#### How to complete this task
In the material below, identify each line bearing the word "from". Reproduce those lines.

Segment Start: Data extracts

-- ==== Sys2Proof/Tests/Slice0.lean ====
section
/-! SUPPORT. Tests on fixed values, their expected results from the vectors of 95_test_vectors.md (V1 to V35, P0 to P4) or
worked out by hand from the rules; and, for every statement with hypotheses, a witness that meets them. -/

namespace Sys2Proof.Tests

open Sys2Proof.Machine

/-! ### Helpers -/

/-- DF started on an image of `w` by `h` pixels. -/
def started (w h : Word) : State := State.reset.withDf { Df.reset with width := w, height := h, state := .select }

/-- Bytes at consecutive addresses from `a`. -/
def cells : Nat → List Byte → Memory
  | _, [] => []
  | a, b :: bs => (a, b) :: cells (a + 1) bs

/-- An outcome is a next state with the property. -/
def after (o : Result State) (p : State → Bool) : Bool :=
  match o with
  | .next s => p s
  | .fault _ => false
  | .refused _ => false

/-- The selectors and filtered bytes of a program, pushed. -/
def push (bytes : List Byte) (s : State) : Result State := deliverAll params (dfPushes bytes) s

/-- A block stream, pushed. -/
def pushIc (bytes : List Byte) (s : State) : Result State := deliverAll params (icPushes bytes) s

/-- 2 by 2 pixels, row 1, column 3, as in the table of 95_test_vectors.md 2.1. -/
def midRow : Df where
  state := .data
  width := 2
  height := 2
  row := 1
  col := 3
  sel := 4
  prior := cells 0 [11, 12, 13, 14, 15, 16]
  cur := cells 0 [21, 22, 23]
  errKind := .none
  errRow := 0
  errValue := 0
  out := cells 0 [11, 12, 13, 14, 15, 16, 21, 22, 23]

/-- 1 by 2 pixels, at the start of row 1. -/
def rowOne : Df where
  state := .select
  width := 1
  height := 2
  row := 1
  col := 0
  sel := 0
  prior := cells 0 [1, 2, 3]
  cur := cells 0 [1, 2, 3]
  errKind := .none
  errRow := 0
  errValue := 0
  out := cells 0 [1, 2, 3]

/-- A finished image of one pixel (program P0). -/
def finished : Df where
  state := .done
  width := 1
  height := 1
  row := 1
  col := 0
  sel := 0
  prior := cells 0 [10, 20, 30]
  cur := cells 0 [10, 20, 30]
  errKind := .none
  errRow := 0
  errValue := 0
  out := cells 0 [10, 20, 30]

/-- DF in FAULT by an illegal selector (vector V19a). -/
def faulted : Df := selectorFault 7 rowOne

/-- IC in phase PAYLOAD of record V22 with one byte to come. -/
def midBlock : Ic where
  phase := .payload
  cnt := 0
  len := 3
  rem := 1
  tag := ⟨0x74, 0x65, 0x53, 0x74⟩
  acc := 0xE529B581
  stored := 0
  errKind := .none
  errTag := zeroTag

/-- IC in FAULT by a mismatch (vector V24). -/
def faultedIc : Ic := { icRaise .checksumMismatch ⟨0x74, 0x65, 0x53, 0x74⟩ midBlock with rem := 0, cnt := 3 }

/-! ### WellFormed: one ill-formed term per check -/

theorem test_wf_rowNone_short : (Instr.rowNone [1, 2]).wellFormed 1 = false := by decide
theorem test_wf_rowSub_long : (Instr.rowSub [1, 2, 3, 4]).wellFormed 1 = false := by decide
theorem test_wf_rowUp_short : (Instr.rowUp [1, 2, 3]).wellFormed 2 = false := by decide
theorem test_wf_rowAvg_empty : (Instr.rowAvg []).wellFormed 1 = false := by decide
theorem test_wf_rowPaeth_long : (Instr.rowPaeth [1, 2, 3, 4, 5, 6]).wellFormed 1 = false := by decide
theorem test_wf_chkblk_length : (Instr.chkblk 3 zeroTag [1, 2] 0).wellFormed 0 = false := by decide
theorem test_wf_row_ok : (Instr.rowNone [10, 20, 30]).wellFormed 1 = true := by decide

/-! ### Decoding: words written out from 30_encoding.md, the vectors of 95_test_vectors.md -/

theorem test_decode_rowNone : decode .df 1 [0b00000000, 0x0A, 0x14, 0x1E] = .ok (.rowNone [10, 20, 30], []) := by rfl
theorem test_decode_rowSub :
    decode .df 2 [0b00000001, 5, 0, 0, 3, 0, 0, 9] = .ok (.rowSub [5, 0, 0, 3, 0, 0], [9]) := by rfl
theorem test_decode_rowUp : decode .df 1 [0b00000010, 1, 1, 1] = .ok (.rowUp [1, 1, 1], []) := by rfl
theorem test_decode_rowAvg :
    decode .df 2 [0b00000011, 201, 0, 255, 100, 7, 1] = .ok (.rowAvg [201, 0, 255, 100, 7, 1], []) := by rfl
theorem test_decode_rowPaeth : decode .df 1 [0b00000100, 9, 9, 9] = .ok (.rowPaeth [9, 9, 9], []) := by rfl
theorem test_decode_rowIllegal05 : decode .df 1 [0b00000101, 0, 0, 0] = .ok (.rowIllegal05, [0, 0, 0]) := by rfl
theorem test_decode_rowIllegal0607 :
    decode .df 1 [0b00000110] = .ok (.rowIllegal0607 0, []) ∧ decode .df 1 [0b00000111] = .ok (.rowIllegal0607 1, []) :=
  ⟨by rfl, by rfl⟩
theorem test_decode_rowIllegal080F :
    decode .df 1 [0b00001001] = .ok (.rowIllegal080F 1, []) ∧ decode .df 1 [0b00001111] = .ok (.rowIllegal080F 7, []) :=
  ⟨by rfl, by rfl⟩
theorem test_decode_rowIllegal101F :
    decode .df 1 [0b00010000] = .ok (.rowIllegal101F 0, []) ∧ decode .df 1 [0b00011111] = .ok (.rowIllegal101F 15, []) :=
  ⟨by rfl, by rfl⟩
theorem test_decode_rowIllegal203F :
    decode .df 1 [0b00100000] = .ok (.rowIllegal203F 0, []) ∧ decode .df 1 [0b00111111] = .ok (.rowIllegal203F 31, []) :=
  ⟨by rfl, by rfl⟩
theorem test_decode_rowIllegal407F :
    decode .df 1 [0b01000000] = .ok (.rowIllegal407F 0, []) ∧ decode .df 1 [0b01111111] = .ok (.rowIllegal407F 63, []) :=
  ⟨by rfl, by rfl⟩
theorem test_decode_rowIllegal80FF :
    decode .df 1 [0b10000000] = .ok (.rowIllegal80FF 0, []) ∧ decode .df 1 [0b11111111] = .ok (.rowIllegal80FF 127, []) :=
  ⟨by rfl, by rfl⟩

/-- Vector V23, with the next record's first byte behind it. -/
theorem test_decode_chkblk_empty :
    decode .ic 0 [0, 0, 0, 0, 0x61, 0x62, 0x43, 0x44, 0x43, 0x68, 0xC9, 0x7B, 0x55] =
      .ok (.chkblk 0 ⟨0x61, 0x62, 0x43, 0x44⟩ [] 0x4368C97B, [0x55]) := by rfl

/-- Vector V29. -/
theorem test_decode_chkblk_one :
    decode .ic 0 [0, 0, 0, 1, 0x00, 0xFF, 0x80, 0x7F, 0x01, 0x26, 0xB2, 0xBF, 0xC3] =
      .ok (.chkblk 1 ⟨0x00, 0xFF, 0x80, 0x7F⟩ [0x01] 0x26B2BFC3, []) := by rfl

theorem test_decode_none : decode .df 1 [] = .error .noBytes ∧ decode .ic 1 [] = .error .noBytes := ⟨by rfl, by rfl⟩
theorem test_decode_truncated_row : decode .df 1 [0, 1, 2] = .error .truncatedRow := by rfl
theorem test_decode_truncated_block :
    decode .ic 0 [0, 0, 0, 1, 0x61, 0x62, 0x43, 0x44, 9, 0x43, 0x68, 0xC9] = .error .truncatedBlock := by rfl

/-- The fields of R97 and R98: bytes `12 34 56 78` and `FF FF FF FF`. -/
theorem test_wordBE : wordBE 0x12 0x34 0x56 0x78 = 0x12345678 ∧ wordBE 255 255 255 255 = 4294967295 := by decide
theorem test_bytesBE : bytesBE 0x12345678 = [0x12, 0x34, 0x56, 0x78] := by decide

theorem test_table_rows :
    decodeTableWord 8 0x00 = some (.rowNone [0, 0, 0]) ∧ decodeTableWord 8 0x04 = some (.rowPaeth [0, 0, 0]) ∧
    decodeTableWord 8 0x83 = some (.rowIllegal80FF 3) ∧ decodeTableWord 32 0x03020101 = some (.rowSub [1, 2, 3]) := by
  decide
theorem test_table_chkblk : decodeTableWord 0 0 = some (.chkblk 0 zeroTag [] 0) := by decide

Segment End: Data extracts

#### Solution to the problem
/-! SUPPORT. Tests on fixed values, their expected results from the vectors of 95_test_vectors.md (V1 to V35, P0 to P4) or
worked out by hand from the rules; and, for every statement with hypotheses, a witness that meets them. -/
/-- Bytes at consecutive addresses from `a`. -/
/-! ### Decoding: words written out from 30_encoding.md, the vectors of 95_test_vectors.md -/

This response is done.